Elektronik- und Chemiebranche besonders unter Druck
Der Druck trifft vor allem energieintensive Branchen, die den deutschen Export maßgeblich tragen. In der Chemieindustrie berichten mehr als die Hälfte von spürbarem Wettbewerbsverlust, bei Herstellern elektronischer und optischer Erzeugnisse sind es 47 Prozent. Im Maschinenbau liegt der Anteil bei rund 40 Prozent. Ursachen sind gestiegene Produktionskosten sowie zunehmende Konkurrenz aus Ländern mit günstigeren Energiepreisen und weniger strengen Regelungen. Ohne gezielte Unterstützung droht vielen Unternehmen langfristig der Verlust ihrer internationalen Position.

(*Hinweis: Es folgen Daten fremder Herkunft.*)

-- ==== Sys2Proof/Laws/Command.lean ====
section
/-! SUPPORT. The taking of a command at the Cabinet Port, and what no step changes. -/

namespace Sys2Proof.Machine

/-! ## Commands (R175, R176) -/

/-- Every meaning that goes on answers a next state. -/
@[simp] theorem goOn_eq (s : State) : goOn s = .next s := rfl

/-- The first failing check refuses the command, which then has no effect beyond its response. -/
theorem command_refused (s : State) (code : Nat) (checks : List (Bool × RefCode)) (act : State → State × Response)
    (c : RefCode) (h : firstRefusal checks = some c) : s.command code checks act = s.respond (.refused code c) := by
  unfold State.command
  rw [h]

/-- With no failing check the command acts and is answered. -/
theorem command_taken (s : State) (code : Nat) (checks : List (Bool × RefCode)) (act : State → State × Response)
    (h : firstRefusal checks = none) : s.command code checks act = (act s).1.respond (act s).2 := by
  unfold State.command
  rw [h]

@[simp] theorem firstRefusal_nil : firstRefusal [] = none := rfl

@[simp] theorem firstRefusal_cons (b : Bool) (c : RefCode) (l : List (Bool × RefCode)) :
    firstRefusal ((b, c) :: l) = if b then some c else firstRefusal l := rfl

@[simp] theorem payloadBytes_whole (bs : List Byte) : payloadBytes (.whole bs) = bs := rfl

@[simp] theorem payloadAllowed_whole (ok : Nat → Bool) (bs : List Byte) : payloadAllowed ok (.whole bs) = ok bs.length := rfl

/-- A payload that is cut short has no allowed length. -/
@[simp] theorem payloadAllowed_cut (ok : Nat → Bool) (n : Byte) (bs : List Byte) : payloadAllowed ok (.cut n bs) = false := rfl

/-- The length is allowed exactly of a whole payload whose length satisfies `ok` (R176, R186). -/
theorem payloadAllowed_iff (ok : Nat → Bool) (p : Payload) :
    payloadAllowed ok p = true ↔ ∃ bs, p = .whole bs ∧ ok bs.length = true := by
  cases p <;> simp

/-- The response of a refused command. -/
theorem respond_refused_answered (s : State) (code : Nat) (c : RefCode) :
    (s.respond (.refused code c)).answered s .refused (some c) [] := ⟨rfl, rfl⟩

/-- The response of an accepted command whose action left the clock and the Cabinet Port Interface as they were. -/
theorem respond_answered (s u : State) (r : Response) (h1 : u.now = s.now) (h2 : u.cpi = s.cpi) :
    (u.respond r).answered s r.cls r.refusal r.payload := by
  refine ⟨?_, ?_⟩
  · simp [h2]
  · simp [h1, Config.readyMs]

@[simp] theorem respond_detail (s : State) (r : Response) : (s.respond r).detail = some r.detail := rfl

/-! ## What no step changes -/

/-- The end of a step leaves the clock, the inputs, the Cabinet Port Interface and the waiting commands as they were. -/
@[simp] theorem finish_outer (w : Work) :
    w.finish.now = w.now ∧ w.finish.io = w.io ∧ w.finish.cpi = w.cpi ∧ w.finish.pending = w.pending := by
  simp [Work.finish]

@[simp] theorem begin_toState (s : State) : s.begin.toState = s := rfl

/-- The state ends its step with the setpoint formed. -/
theorem finish_formed (w : Work) : w.finish.setpointFormed := by
  unfold Work.finish Work.settle
  generalize w.lostCompletes.handConflict.testSessionEnd.testDrainDone.testSessionEnd.holdingsProgress = v
  have h := v.formAndSend_formed
  rw [setpointFormed_iff] at h ⊢
  rw [formSetpoint_congr v.formAndSend.toState v.formAndSend.flushNotices.toState (by simp) (by simp) (by simp) (by simp)
    (by simp)]
  simpa [State.conf] using h

/-! ## The clock -/

/-- A time in which every level told has come in: the rest of it is recessive. -/
@[simp] theorem readLine_nil (bit past e quiet : Nat) : readLine bit [] past e quiet = ⟨quiet + e, [], 0⟩ := rfl

/-- One whole bit time: a recessive level adds it, a dominant one returns the quiet time to 0 (R145). -/
theorem readLine_bit (bit : Nat) (hb : 0 < bit) (l : Level) (ls : List Level) (quiet : Nat) :
    readLine bit (l :: ls) 0 bit quiet =
      ⟨if l = .dominant then 0 else quiet + bit, ls, 0⟩ := by
  have h : bit ≠ 0 := by omega
  cases ls <;> simp [readLine, h]

@[simp] theorem pass_zero (s : State) : s.pass 0 = s := rfl

/-- What the passing of time changes: the clock, the step time, the quiet time and the levels of the line, and the phase
of an attempt. -/
theorem pass_eq (s : State) (e : Nat) :
    s.pass e = { s with
      now := s.now + (s.lc.clockUs.val + e) / 1000, ss := { s.ss with session := (s.pass e).ss.session }
      lc := { s.lc with
        quietUs := (s.pass e).lc.quietUs, clockUs := (s.pass e).lc.clockUs, line := (s.pass e).lc.line
        lineUs := (s.pass e).lc.lineUs, heldUs := (s.pass e).lc.heldUs, attempt := (s.pass e).lc.attempt } } := by
  by_cases h : e = 0
  · subst h
    have : s.lc.clockUs.val / 1000 = 0 := by omega
    simp [this]
  · simp [State.pass, h]

/-- The µs that pass are those the clock tells. -/
theorem pass_clock (s : State) (e : Nat) :
    (s.pass e).now * 1000 + (s.pass e).lc.clockUs.val = s.now * 1000 + s.lc.clockUs.val + e := by
  by_cases h : e = 0
  · simp [h]
  · simp only [State.pass, h, if_false, Fin.val_ofNat]
    omega

@[simp] theorem pass_keeps (s : State) (e : Nat) :
    (s.pass e).io = s.io ∧ (s.pass e).cpi = s.cpi ∧ (s.pass e).mc = s.mc ∧ (s.pass e).bu = s.bu ∧
    (s.pass e).map = s.map ∧ (s.pass e).ptu = s.ptu ∧ (s.pass e).ae = s.ae ∧ (s.pass e).hc = s.hc ∧
    (s.pass e).ci = s.ci ∧ (s.pass e).bk = s.bk ∧ (s.pass e).pending = s.pending ∧
    (s.pass e).lc.queue = s.lc.queue ∧ (s.pass e).lc.tx = s.lc.tx := by
  rw [pass_eq]
  simp

/-- The session after time has passed has the same phase and fields but for its step time. -/
theorem pass_session (s : State) (e : Nat) :
    (s.pass e).ss.session = s.ss.session.map fun x =>
      { x with stepTime := ((s.pass e).ss.session.map Session.stepTime).getD 0 } := by
  unfold State.pass
  split
  · cases s.ss.session <;> rfl
  · cases h : s.ss.session
    · rfl
    · simp only [Option.map_some, Option.getD_some]
      unfold Session.age
      split <;> rfl

/-- With nothing on the line and no level told, the quiet time grows by the time that passes (R145). -/
theorem pass_quiet (s : State) (e : Nat) (hs : s.started = true) (hb : s.mc.breakOn = false) (ha : s.lc.attempt = none)
    (hh : s.lc.heldUs = 0) (hl : s.lc.line = []) : (s.pass e).lc.quietUs = s.lc.quietUs + e := by
  by_cases h : e = 0
  · simp [h]
  · simp [State.pass, h, hs, hb, State.reading, Link.drivenUs, ha, hh, hl]

/-- A step of the clock by whole ms comes to the beginning of a ms. -/
@[simp] theorem advance_now (s : State) (d : Nat) : (s.advance d).now = s.now + d := by
  have h := pass_clock s (d * 1000 - s.lc.clockUs.val)
  have := s.lc.clockUs.isLt
  have := (s.pass (d * 1000 - s.lc.clockUs.val)).lc.clockUs.isLt
  unfold State.advance
  by_cases hd : d = 0
  · subst hd
    simp
  · omega

/-- What `advance` changes. -/
theorem advance_eq (s : State) (d : Nat) :
    s.advance d = { s with
      now := s.now + d, ss := { s.ss with session := (s.advance d).ss.session }
      lc := { s.lc with
        quietUs := (s.advance d).lc.quietUs, clockUs := (s.advance d).lc.clockUs, line := (s.advance d).lc.line
        lineUs := (s.advance d).lc.lineUs, heldUs := (s.advance d).lc.heldUs, attempt := (s.advance d).lc.attempt } } := by
  have h : (s.lc.clockUs.val + (d * 1000 - s.lc.clockUs.val)) / 1000 = d := by
    have := s.lc.clockUs.isLt
    omega
  have k := pass_eq s (d * 1000 - s.lc.clockUs.val)
  rwa [h] at k

@[simp] theorem advance_keeps (s : State) (d : Nat) :
    (s.advance d).io = s.io ∧ (s.advance d).cpi = s.cpi ∧ (s.advance d).mc = s.mc ∧ (s.advance d).bu = s.bu ∧
    (s.advance d).map = s.map ∧ (s.advance d).ptu = s.ptu ∧ (s.advance d).ae = s.ae ∧ (s.advance d).hc = s.hc ∧
    (s.advance d).ci = s.ci ∧ (s.advance d).bk = s.bk ∧ (s.advance d).pending = s.pending := by
  unfold State.advance
  simp

@[simp] theorem atTime_keeps (s : State) (t : Nat) :
    (s.atTime t).io = s.io ∧ (s.atTime t).cpi = s.cpi ∧ (s.atTime t).mc = s.mc ∧ (s.atTime t).bu = s.bu ∧
    (s.atTime t).map = s.map ∧ (s.atTime t).ptu = s.ptu ∧ (s.atTime t).ae = s.ae ∧ (s.atTime t).hc = s.hc ∧
    (s.atTime t).ci = s.ci ∧ (s.atTime t).bk = s.bk ∧ (s.atTime t).pending = s.pending ∧
    (s.atTime t).now = max s.now t := by
  unfold State.atTime
  simp
  omega

/-- The least of some numbers and a bound. -/
theorem foldl_min_spec (l : List Nat) (b : Nat) :
    l.foldl min b ≤ b ∧ (∀ m ∈ l, l.foldl min b ≤ m) ∧ (l.foldl min b = b ∨ l.foldl min b ∈ l) := by
  induction l generalizing b with
  | nil => simp
  | cons x xs ih =>
    obtain ⟨h1, h2, h3⟩ := ih (min b x)
    simp only [List.foldl_cons, List.mem_cons]
    refine ⟨by omega, ?_, ?_⟩
    · rintro m (rfl | hm)
      · omega
      · exact h2 m hm
    · rcases h3 with h3 | h3
      · rcases Nat.le_total b x with h | h <;> omega
      · exact .inr (.inr h3)

/-- How far an idle step goes: to the next ms of the clock, or to the earliest moment on the line before it. -/
theorem tick_spec (s : State) :
    0 < s.tick ∧ s.lc.clockUs.val + s.tick ≤ 1000 ∧ (∀ m ∈ s.lineMoments, 0 < m → s.tick ≤ m) ∧
    (s.lc.clockUs.val + s.tick = 1000 ∨ s.tick ∈ s.lineMoments) := by
  obtain ⟨h1, h2, h3⟩ := foldl_min_spec (s.lineMoments.filter fun m => decide (0 < m)) (1000 - s.lc.clockUs.val)
  have hc := s.lc.clockUs.isLt
  unfold State.tick
  refine ⟨?_, by omega, fun m hm h => h2 m (by simp [hm, h]), ?_⟩
  · rcases h3 with h | h
    · omega
    · simp at h
      omega
  · rcases h3 with h | h
    · omega
    · exact .inr (List.mem_filter.mp h).1

/-- The session after `advance` has the same phase and fields but for its step time. -/
theorem advance_session (s : State) (d : Nat) :
    (s.advance d).ss.session = s.ss.session.map fun x =>
      { x with stepTime := ((s.advance d).ss.session.map Session.stepTime).getD 0 } :=
  pass_session s _

/-! ## The response slot -/

@[simp] theorem slotAfterFetch_none : slotAfterFetch none = none := rfl

/-- A fetch empties the slot of a ready response, and of no other (R175). -/
theorem slotAfterFetch_some (x : Slot) : slotAfterFetch (some x) = if x.ready then none else some x := rfl

end Sys2Proof.Machine
end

Bürokratie als zentrales Hindernis für Innovation
Neben den Energiekosten gilt Bürokratie als eines der größten Hindernisse für den Mittelstand. Rund drei Viertel der Unternehmen beanstanden zu lange Genehmigungsverfahren und komplexe Vorschriften, die selbst einfache Vorhaben wie die Installation von Photovoltaik-Anlagen verzögern. Eine EY-Studie zeigt, dass bürokratische Hürden für viele Firmen schwerer wiegen als hohe Energiepreise, insbesondere bei der Umstellung auf klimafreundliche Produktion. In der Energie- und Wasserwirtschaft kosten administrative Pflichten jährlich etwa 1,5 Milliarden Euro. Kleine und mittlere Unternehmen verlieren Fördergelder, weil der Aufwand für Anträge und Gutachten zu hoch ist.
Energiepreise im internationalen Vergleich
Obwohl die Strompreise der deutschen Industrie im europäischen Mittelfeld liegen, profitieren internationale Wettbewerber stärker von Subventionen. In den USA wird Industriestrom stark gefördert, weshalb Konzerne wie Volkswagen Teile der Batteriefertigung lieber dort ansiedeln. Bereits vor der Ukraine-Krise hatten hohe Energiekosten viele energieintensive Betriebe veranlasst, Produktionsteile ins Ausland zu verlagern. Gegenwärtig erhalten betroffene Unternehmen zwar Sonderregelungen wie reduzierte EEG-Umlagen, doch langfristig reichen diese Maßnahmen nicht aus, um die Wettbewerbsnachteile vollständig auszugleichen.
Reformen müssen jetzt ansetzen
Das ifo-Institut fordert dringend strukturelle Änderungen, um den Abwärtstrend zu stoppen. Ziel ist die Senkung der Energiekosten, der Abbau bürokratischer Hürden und die Modernisierung der Infrastruktur. Bundeswirtschaftsministerin Reiche (CDU) hat eine Agenda 2030 vorgestellt, die diese Punkte gezielt adressiert. Kritisch ist zudem, dass sich die Probleme nicht erst seit der Energiekrise abzeichnen: Seit 2017 verzeichnet die Industrieproduktion einen kontinuierlichen Rückgang, verstärkt durch die Corona-Pandemie und geopolitische Unsicherheiten. Für den Mittelstand gilt es nun, gemeinsam mit der Politik Lösungen zu entwickeln, die kurzfristig Entlastung schaffen und langfristig den Standort sichern.